Quantcast
Renewable Energy
Plug-in electric cars, Honda Fit EV and Ford C-Max Energi at a public charging station in front of San Francisco City Hall. Mariordo / CC BY-SA 4.0

Going From Pump to Plug: How Much Money Can Electric Vehicles Save Drivers?

What would you do with an extra $770 a year? Buy a new laptop? Pay off debt? The Union of Concerned Scientists analyzed how much money many drivers could save by switching from a gasoline-powered car to an electric vehicle.

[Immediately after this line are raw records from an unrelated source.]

-- ==== Sys2Proof/Certificates/Slice0/Obligations.lean ====
section
/-! DEFINITION. The statements for the provers, from the numbered rules of the spec. -/

open Sys2Proof Sys2Proof.Machine

/-! ## Words that the statements share -/

namespace Sys2Proof.Stated

/-- Strand `id`, whose context is `c`, issues `i`, and nothing stands before the effect of `i`: no rule of a chain stage refuses it (R344), it
need not go home from a near-memory core first (R101, R368), none of its registers is pending (R197, R261), and an instruction of the supervisor's
runs on its core (R408, R420). -/
@[reducible] def Runs (s : State) (id : Nat) (c : Ctx) (i : Instr) : Prop :=
  s.cur = some id ∧ s.ctx? id = some c ∧ (c.stage.isSome = true → stageRefusal i = none) ∧
    (c.shipped.isSome = true → homeFirst i = false) ∧ c.pendingOf i = none ∧ (supervisorOnly i = true → s.isSupervisor c = true)

/-- The register form of an integer operation: its word, and that it writes `f` of the old gD, gA and gB to gD. -/
def RegForm (mk : Reg → Reg → Reg → Instr) (fn : BitVec 9) (f : Word → Word → Word → Word) : Prop :=
  ∀ d a b : Reg, encode (mk d a b) = [mkR fn b a d 0x01#6 0#2] ∧
    ∀ s id c, Runs s id c (mk d a b) → exec (mk d a b) s = .next (s.finishG id d (f (c.getG d) (c.getG a) (c.getG b)) 4)

/-- The same with the literal in place of gB. -/
def LitForm (mk : Reg → Reg → Word → Instr) (fn : BitVec 9) (f : Word → Word → Word → Word) : Prop :=
  ∀ (d a : Reg) (lit : Word), encode (mk d a lit) = litWords (mkR fn 0#5 a d 0x01#6 1#2) lit ∧
    ∀ s id c, Runs s id c (mk d a lit) → exec (mk d a lit) s = .next (s.finishG id d (f (c.getG d) (c.getG a) lit) 12)

/-- A one-operand form. -/
def OneForm (mk : Reg → Reg → Instr) (fn : BitVec 9) (p : Word → Word → Prop) : Prop :=
  ∀ d a : Reg, encode (mk d a) = [mkR fn 0#5 a d 0x01#6 0#2] ∧
    ∀ s id c, Runs s id c (mk d a) → ∃ v, p (c.getG a) v ∧ exec (mk d a) s = .next (s.finishG id d v 4)

/-- An immediate form. -/
def ImmForm (mk : Reg → Reg → BitVec 14 → Instr) (op : BitVec 6) (f : Word → BitVec 14 → Word) : Prop :=
  ∀ (d a : Reg) (n : BitVec 14), encode (mk d a n) = [mkI n a d op 0#2] ∧
    ∀ s id c, Runs s id c (mk d a n) → exec (mk d a n) s = .next (s.finishG id d (f (c.getG a) n) 4)

/-- An immediate instruction's literal form. -/
def ImmLit (mk : Reg → Reg → Word → Instr) (op : BitVec 6) (f : Word → Word → Word) : Prop :=
  ∀ (d a : Reg) (lit : Word), encode (mk d a lit) = litWords (mkI 0#14 a d op 1#2) lit ∧
    ∀ s id c, Runs s id c (mk d a lit) → exec (mk d a lit) s = .next (s.finishG id d (f (c.getG a) lit) 12)

/-- A conditional branch: its word, and where it goes. -/
def BranchForm (mk : Reg → Reg → BitVec 14 → Instr) (op : BitVec 6) (p : Word → Word → Bool) : Prop :=
  ∀ (a b : Reg) (n : BitVec 14), encode (mk a b n) = [mkS n b a op 0#2] ∧
    ∀ s id c, Runs s id c (mk a b n) →
      exec (mk a b n) s = .next (s.retire id (c.pc + if p (c.getG a) (c.getG b) then 4#64 * n.signExtend 64 else 4#64))

/-- A width or length field of six bits, 0 meaning 64 (R112). -/
def fieldLen (w : Word) (lo : Nat) : Nat := if w.toNat / 2 ^ lo % 64 = 0 then 64 else w.toNat / 2 ^ lo % 64

end Sys2Proof.Stated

We analyzed the cost of refueling electric and gasoline vehicles in each of the 50 largest cities in the U.S. In every city, there is a rate plan that would save the average EV owner on fuel costs, with a median savings of more than $770 per year.


Average savings in your city

EVs are becoming more affordable to purchase, especially after federal and state incentives are applied. However, barriers remain. The future of the federal income tax credit for EVs is in doubt and policies are needed to ensure that all drivers have the ability to choose an EV. This includes improving charging infrastructure and ensuring access to cost-competitive electric rates for recharging.

We make recommendations for EV drivers to maximize savings; and for policy-makers, electricity providers and automakers to advance policy that promotes EV adoption, and broadens access to charging infrastructure.

Findings

  • The annual savings range from $440 to over $1,070 per year, depending on the electricity provider, the choice of electricity rate plan, and the local cost of gasoline.
  • Many electricity companies offer affordable off-peak, time-of-use plans that benefit EV drivers. EV owners mostly charge their cars parked at home, overnight, which often matches times of lower overall electricity demand. Many utilities offer lower rates during these times. Off-peak, time-of-use rates vary from $.03 per kWh to $0.21 per kWh, resulting in gasoline equivalent costs ranging from $0.25 per gallon to $1.78 per gallon.
  • The price of electricity is more stable than oil prices because it can be generated from diverse sources and U.S. electricity markets are regulated. In constant dollars, and when expressed in equivalent gasoline prices, the national average price of electricity as a vehicle fuel has remained around $1 per gallon ($0.88 to $1.17 per gallon) over the last 15 years. Average U.S. gasoline prices between 2002 and 2017 ranged from less than $2.00 to more than $4.50 a gallon.
  • Purchase prices of EVs are going down. The cost to produce the battery pack of EVs drives their manufacturing costs, which have been typically higher compared with those for gasoline vehicles. But falling battery costs and rising EV production are expected to bring the purchase prices of EVs down to approach those of gasoline vehicles.
  • EVs can be cheaper to maintain than comparable gasoline vehicles. Battery electric vehicles, like the Chevrolet Bolt EV, do not require oil changes and other engine services, while the electric motor and battery systems require little to no scheduled maintenance.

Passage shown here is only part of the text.